**Problem:**
Only the lines from the start of the data through the one containing "code ≠ 0x0400) ∧" belong in your answer; return them exactly.

Records for the exercise START

theorem meets_RecorderAndMonitors_3 :
    (let o := serial; let s0 : State := up [.obj .evrRepeatWindow 0 0 (.num 0)]; let s : State := { s0 with dev := { s0.dev with recd := { s0.dev.recd with frozen := some 0x100, recs := [⟨3, 4, 9, 0, 5, 6, 0, 0, 2, 7, 1, 2⟩], hold := [⟨3, 4, 9, 0, 5, 6, 0, 0, 2, 7, 1, 2⟩, ⟨3, 4, 9, 0, 5, 6, 0, 0, 2, 7, 1, 2⟩] } } }; let code := s.dev.codeOf o.path; let r := execReq o .evrFreeze 0 0 true (.num 0); s.Inv ∧ s.dev.rings = [] ∧ s.dev.inRun ∧ (∀ l ∈ List.range (4), bitOf (s.dev.num .hifEvtMap l 481) 31 = false) ∧ bitOf (s.dev.num .evrSrcCfg 0 481) 7 = true ∧ s.dev.num .evrRepeatWindow = 0 ∧ s.dev.admits r ∧ s.dev.recd.frozen = some 0x100 ∧ 0x100 ≠ code ∧ code ≠ 0x0400) ∧
    (let o := serial; let s0 : State := up [.obj .evrRepeatWindow 0 0 (.num 0)]; let s : State := { s0 with dev := { s0.dev with recd := { s0.dev.recd with recs := [] } } }; let r := execReq o .evrFreeze 0 0 true (.num 0); s.Inv ∧ s.dev.rings = [] ∧ s.dev.inRun ∧ (∀ l ∈ List.range (4), bitOf (s.dev.num .hifEvtMap l 481) 31 = false) ∧ bitOf (s.dev.num .evrSrcCfg 0 481) 7 = true ∧ s.dev.num .evrRepeatWindow = 0 ∧ s.dev.admits r ∧ s.dev.recd.frozen = none) ∧
    (let o := host; let s0 : State := up [.obj .evrRepeatWindow 0 0 (.num 0)]; let s : State := { s0 with dev := { s0.dev with recd := { s0.dev.recd with frozen := some 0x100, recs := [⟨3, 4, 9, 0, 5, 6, 0, 0, 2, 7, 1, 2⟩], hold := [⟨3, 4, 9, 0, 5, 6, 0, 0, 2, 7, 1, 2⟩, ⟨3, 4, 9, 0, 5, 6, 0, 0, 2, 7, 1, 2⟩] } } }; let code := s.dev.codeOf o.path; let r := execReq o .evrFreeze 0 0 true (.num 0); s.Inv ∧ s.dev.rings = [] ∧ s.dev.inRun ∧ (∀ l ∈ List.range (4), bitOf (s.dev.num .hifEvtMap l 481) 31 = false) ∧ bitOf (s.dev.num .evrSrcCfg 0 481) 7 = true ∧ s.dev.num .evrRepeatWindow = 0 ∧ s.dev.admits r ∧ s.dev.recd.frozen = some 0x100 ∧ (0x100 = code ∨ code = 0x0400) ∧ s.dev.recd.recs.length + s.dev.recd.hold.length < 32768) ∧
    (let o := sec; let s0 : State := up [.obj .evrRepeatWindow 0 0 (.num 0)]; let s : State := { s0 with dev := { s0.dev with recd := { s0.dev.recd with frozen := some 0x100, recs := [⟨3, 4, 9, 0, 5, 6, 0, 0, 2, 7, 1, 2⟩], hold := [⟨3, 4, 9, 0, 5, 6, 0, 0, 2, 7, 1, 2⟩, ⟨3, 4, 9, 0, 5, 6, 0, 0, 2, 7, 1, 2⟩] } } }; let code := s.dev.codeOf o.path; let r := execReq o .evrFreeze 0 0 true (.num 0); s.Inv ∧ s.dev.rings = [] ∧ s.dev.inRun ∧ (∀ l ∈ List.range (4), bitOf (s.dev.num .hifEvtMap l 481) 31 = false) ∧ bitOf (s.dev.num .evrSrcCfg 0 481) 7 = true ∧ s.dev.num .evrRepeatWindow = 0 ∧ s.dev.admits r ∧ s.dev.recd.frozen = some 0x100 ∧ (0x100 = code ∨ code = 0x0400) ∧ s.dev.recd.recs.length + s.dev.recd.hold.length < 32768) ∧
    (let s0 : State := up [.obj .evrRepeatWindow 0 0 (.num 0)]; let s : State := { s0 with dev := { s0.dev with recd := { s0.dev.recd with recs := [] } } }; s.Inv ∧ s.dev.recd.frozen = none) ∧
    (let s0 : State := up [.obj .evrRepeatWindow 0 0 (.num 0)]; let s : State := { s0 with dev := { s0.dev with recd := { s0.dev.recd with frozen := some 0x100, recs := [⟨3, 4, 9, 0, 5, 6, 0, 0, 2, 7, 1, 2⟩], hold := [⟨3, 4, 9, 0, 5, 6, 0, 0, 2, 7, 1, 2⟩, ⟨3, 4, 9, 0, 5, 6, 0, 0, 2, 7, 1, 2⟩] } } }; s.Inv ∧ s.dev.rings = [] ∧ s.dev.inRun ∧ (∀ l ∈ List.range (4), bitOf (s.dev.num .hifEvtMap l 481) 31 = false) ∧ bitOf (s.dev.num .evrSrcCfg 0 481) 7 = true ∧ s.dev.num .evrRepeatWindow = 0 ∧ s.dev.answers = true ∧ s.dev.recd.frozen = some 0x100 ∧ s.dev.recd.recs.length + s.dev.recd.hold.length < 32768) ∧
    (let o := serial; let tok : List Byte := List.replicate 16 5; let s0 : State := up []; let s : State := { s0 with dev := { s0.dev with recd := { s0.dev.recd with recs := [] } } }; let code := s.dev.codeOf o.path; let r := execReq o .evrClear 0 0 true (.oct tok); s.Inv ∧ tok.length = 16 ∧ s.dev.admits r ∧ s.dev.token code ≠ some tok) ∧
    (let o := serial; let tok : List Byte := List.replicate 16 5; let s0 : State := up [.sec fun y => { y with tokens := [(0x300, zeros 10 ++ List.replicate 16 5)] }, .tim fun t => { t with ns := 1 }]; let s : State := { s0 with dev := { s0.dev with recd := { s0.dev.recd with recs := [] } } }; let code := s.dev.codeOf o.path; let r := execReq o .evrClear 0 0 true (.oct tok); s.Inv ∧ tok.length = 16 ∧ s.dev.admits r ∧ s.dev.token code ≠ some tok) := by
  simp only [inv_iff, admits_iff, Dev.inRun]
  and_intros <;> decide +kernel

theorem meets_RecorderAndMonitors_4 :
    (let o := serial; let tok : List Byte := List.replicate 16 5; let s0 : State := up [.sec fun y => { y with tokens := [(0x300, zeros 10 ++ List.replicate 16 5)] }]; let s : State := { s0 with dev := { s0.dev with recd := { s0.dev.recd with frozen := some 0x100, recs := [⟨3, 4, 9, 0, 5, 6, 0, 0, 2, 7, 1, 2⟩], hold := [⟨3, 4, 9, 0, 5, 6, 0, 0, 2, 7, 1, 2⟩, ⟨3, 4, 9, 0, 5, 6, 0, 0, 2, 7, 1, 2⟩] } } }; let code := s.dev.codeOf o.path; let r := execReq o .evrClear 0 0 true (.oct tok); s.Inv ∧ tok.length = 16 ∧ s.dev.admits r ∧ s.dev.token code = some tok ∧ s.dev.recd.frozen = some 0x100 ∧ 0x100 ≠ code) ∧
    (let o := serial; let tok : List Byte := List.replicate 16 5; let s0 : State := up [.sec fun y => { y with tokens := [(0x300, zeros 10 ++ List.replicate 16 5)] }]; let s : State := { s0 with dev := { s0.dev with recd := { s0.dev.recd with recs := [⟨3, 4, 9, 1, 5, 6, 0, 0, 2, 7, 1, 2⟩, ⟨3, 4, 9, 1, 5, 6, 0, 0, 2, 7, 1, 2⟩] } } }; let code := s.dev.codeOf o.path; let r := execReq o .evrClear 0 0 true (.oct tok); s.Inv ∧ tok.length = 16 ∧ s.dev.admits r ∧ s.dev.token code = some tok ∧ (s.dev.recd.frozen = none ∨ s.dev.recd.frozen = some code) ∧ s.dev.rings = [] ∧ s.dev.inRun ∧
      (∀ l ∈ List.range (4), bitOf (s.dev.num .hifEvtMap l 483) 31 = false ∧ bitOf (s.dev.num .hifEvtMap l 481) 31 = false) ∧
      bitOf (s.dev.num .evrSrcCfg 0 483) 7 = true ∧ bitOf (s.dev.num .evrSrcCfg 0 481) 7 = true) ∧
    (let o := serial; let tok : List Byte := List.replicate 16 5; let s0 : State := up [.sec fun y => { y with tokens := [(0x300, zeros 10 ++ List.replicate 16 5)] }]; let s : State := { s0 with dev := { s0.dev with recd := { s0.dev.recd with frozen := some 0x300, recs := [⟨3, 4, 9, 0, 5, 6, 0, 0, 2, 7, 1, 2⟩], hold := [⟨3, 4, 9, 0, 5, 6, 0, 0, 2, 7, 1, 2⟩, ⟨3, 4, 9, 0, 5, 6, 0, 0, 2, 7, 1, 2⟩] } } }; let code := s.dev.codeOf o.path; let r := execReq o .evrClear 0 0 true (.oct tok); s.Inv ∧ tok.length = 16 ∧ s.dev.admits r ∧ s.dev.token code = some tok ∧ (s.dev.recd.frozen = none ∨ s.dev.recd.frozen = some code) ∧ s.dev.rings = [] ∧ s.dev.inRun ∧
      (∀ l ∈ List.range (4), bitOf (s.dev.num .hifEvtMap l 483) 31 = false ∧ bitOf (s.dev.num .hifEvtMap l 481) 31 = false) ∧
      bitOf (s.dev.num .evrSrcCfg 0 483) 7 = true ∧ bitOf (s.dev.num .evrSrcCfg 0 481) 7 = true) ∧
    (let s := State.reset; s.Inv) ∧
    (let s := up []; s.Inv) ∧
    (let s := up [.pins fun p => { p with thermN := false }]; s.Inv) ∧
    (let s := up [.obj .fltRailStatus 0 0 (.num 5)]; s.Inv) ∧
    (let s := up [.obj .fltRailStatus 0 0 (.num 5)]; s.Inv) := by
  simp only [inv_iff, admits_iff, Dev.inRun]
  and_intros <;> decide +kernel

end Sys2Proof.Tests
end

section
/-!
PROOFS of the invariant at reset (O5), of counting (O7) and of reception on the management band (O26).
-/
namespace Sys2Proof.Machine

/-! ## The state at reset -/

/-- At reset no store lists an entry, so each is canonical. -/
theorem Dev.reset_canonical : Dev.reset.Canonical :=
  ⟨rfl, rfl, rfl, rfl, rfl, rfl, rfl, rfl, rfl, rfl, rfl, rfl, rfl, rfl⟩

/-- At reset no record is held and no action is pending. -/
theorem Dev.reset_bounded : Dev.reset.Bounded where
  recs := Nat.zero_le _
  hold := Nat.zero_le _
  acts := Nat.zero_le _
  slots := .nil
  slotMax := fun _ h => nomatch h
  targets := rfl

/-- Settles O5: the stores, the recorder and the action list are empty at reset. -/
theorem resetHasInvariant : Obligations.ResetHasInvariant := ⟨Dev.reset_canonical, Dev.reset_bounded⟩

/-! ## Counting -/

/-- One more, or the largest value when it was reached already. -/
theorem satAdd_one {w v : Nat} (h : v < 2 ^ w) : satAdd w v 1 = if v = 2 ^ w - 1 then 2 ^ w - 1 else v + 1 := by
  unfold satAdd
  split <;> omega

theorem num_count {d : Dev} (h : SMap.wf none d.objs = true) (o : Obj) (i j : Nat) :
    ((count o i j).run d).num o i j = satAdd o.width (d.num o i j) 1 := Dev.num_put h o i j _

theorem Within.count (o : Obj) (i j : Nat) : Prog.Within (keysOf [(o, i, j)]) [] (count o i j) :=
  Within.eff (fun k hk => by simpa [Eff.keys, keysOf] using hk) fun _ h => nomatch h

/-- Settles O7: a count writes one object, with its number moved on by `satAdd`. -/
theorem countersSaturate : Obligations.CountersSaturate := by
  intro s o i j ⟨hc, _⟩ hn
  refine ⟨?_, (Within.count o i j s.dev hc.objs).2⟩
  rw [num_count hc.objs, satAdd_one hn]

/-! ## Programs a row runs while the device answers -/

theorem run_live {s : State} (ha : s.dev.answers = true) (p : Prog) : s.run (live p) = .next { s with dev := p.run s.dev } := by
  simp [State.run_eq, live, ha]

@[simp] theorem run_count (o : Obj) (i j : Nat) (d : Dev) : (count o i j).run d = (Eff.count o i j 1).apply d := rfl

@[simp] theorem run_raise (src inst code a0 a1 : Nat) (d : Dev) :
    (raise src inst code a0 a1).run d = (Eff.raise src code inst a0 a1).apply d := rfl

/-! ## Reception on the management band -/

/-- The effect by which a receive path changes. -/
def rxEff (n p : Nat) (f : RxPath → RxPath) : Eff := .fch n fun c => { c with rx := SMap.upd RxPath.none p f c.rx }

@[simp] theorem run_setRx (n p : Nat) (f : RxPath → RxPath) (d : Dev) : (setRx n p f).run d = (rxEff n p f).apply d := rfl

@[simp] theorem run_rxIgnored (n p : Nat) (d : Dev) :
    (rxIgnored n p).run d = (Eff.count (phyObj p .mgtSlRxIgnored .mgtCmRxIgnored) n 0 1).apply d := rfl

/-- The device after a reception was counted and ended, its standby taking its place. -/
def Dev.rxCounted (d : Dev) (n p : Nat) (o : Obj) : Dev := d.after [.count o n 0 1, rxEff n p fun r => ⟨r.standby, none⟩]

/-- The same once the receivers' settings have taken effect (R282). -/
def State.rxEnded (s : State) (n p : Nat) (o : Obj) : State := { s with dev := (mgtSettle n).run (s.dev.rxCounted n p o) }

Records for the exercise END

**Result of this exercise:**
theorem meets_RecorderAndMonitors_3 :
    (let o := serial; let s0 : State := up [.obj .evrRepeatWindow 0 0 (.num 0)]; let s : State := { s0 with dev := { s0.dev with recd := { s0.dev.recd with frozen := some 0x100, recs := [⟨3, 4, 9, 0, 5, 6, 0, 0, 2, 7, 1, 2⟩], hold := [⟨3, 4, 9, 0, 5, 6, 0, 0, 2, 7, 1, 2⟩, ⟨3, 4, 9, 0, 5, 6, 0, 0, 2, 7, 1, 2⟩] } } }; let code := s.dev.codeOf o.path; let r := execReq o .evrFreeze 0 0 true (.num 0); s.Inv ∧ s.dev.rings = [] ∧ s.dev.inRun ∧ (∀ l ∈ List.range (4), bitOf (s.dev.num .hifEvtMap l 481) 31 = false) ∧ bitOf (s.dev.num .evrSrcCfg 0 481) 7 = true ∧ s.dev.num .evrRepeatWindow = 0 ∧ s.dev.admits r ∧ s.dev.recd.frozen = some 0x100 ∧ 0x100 ≠ code ∧ code ≠ 0x0400) ∧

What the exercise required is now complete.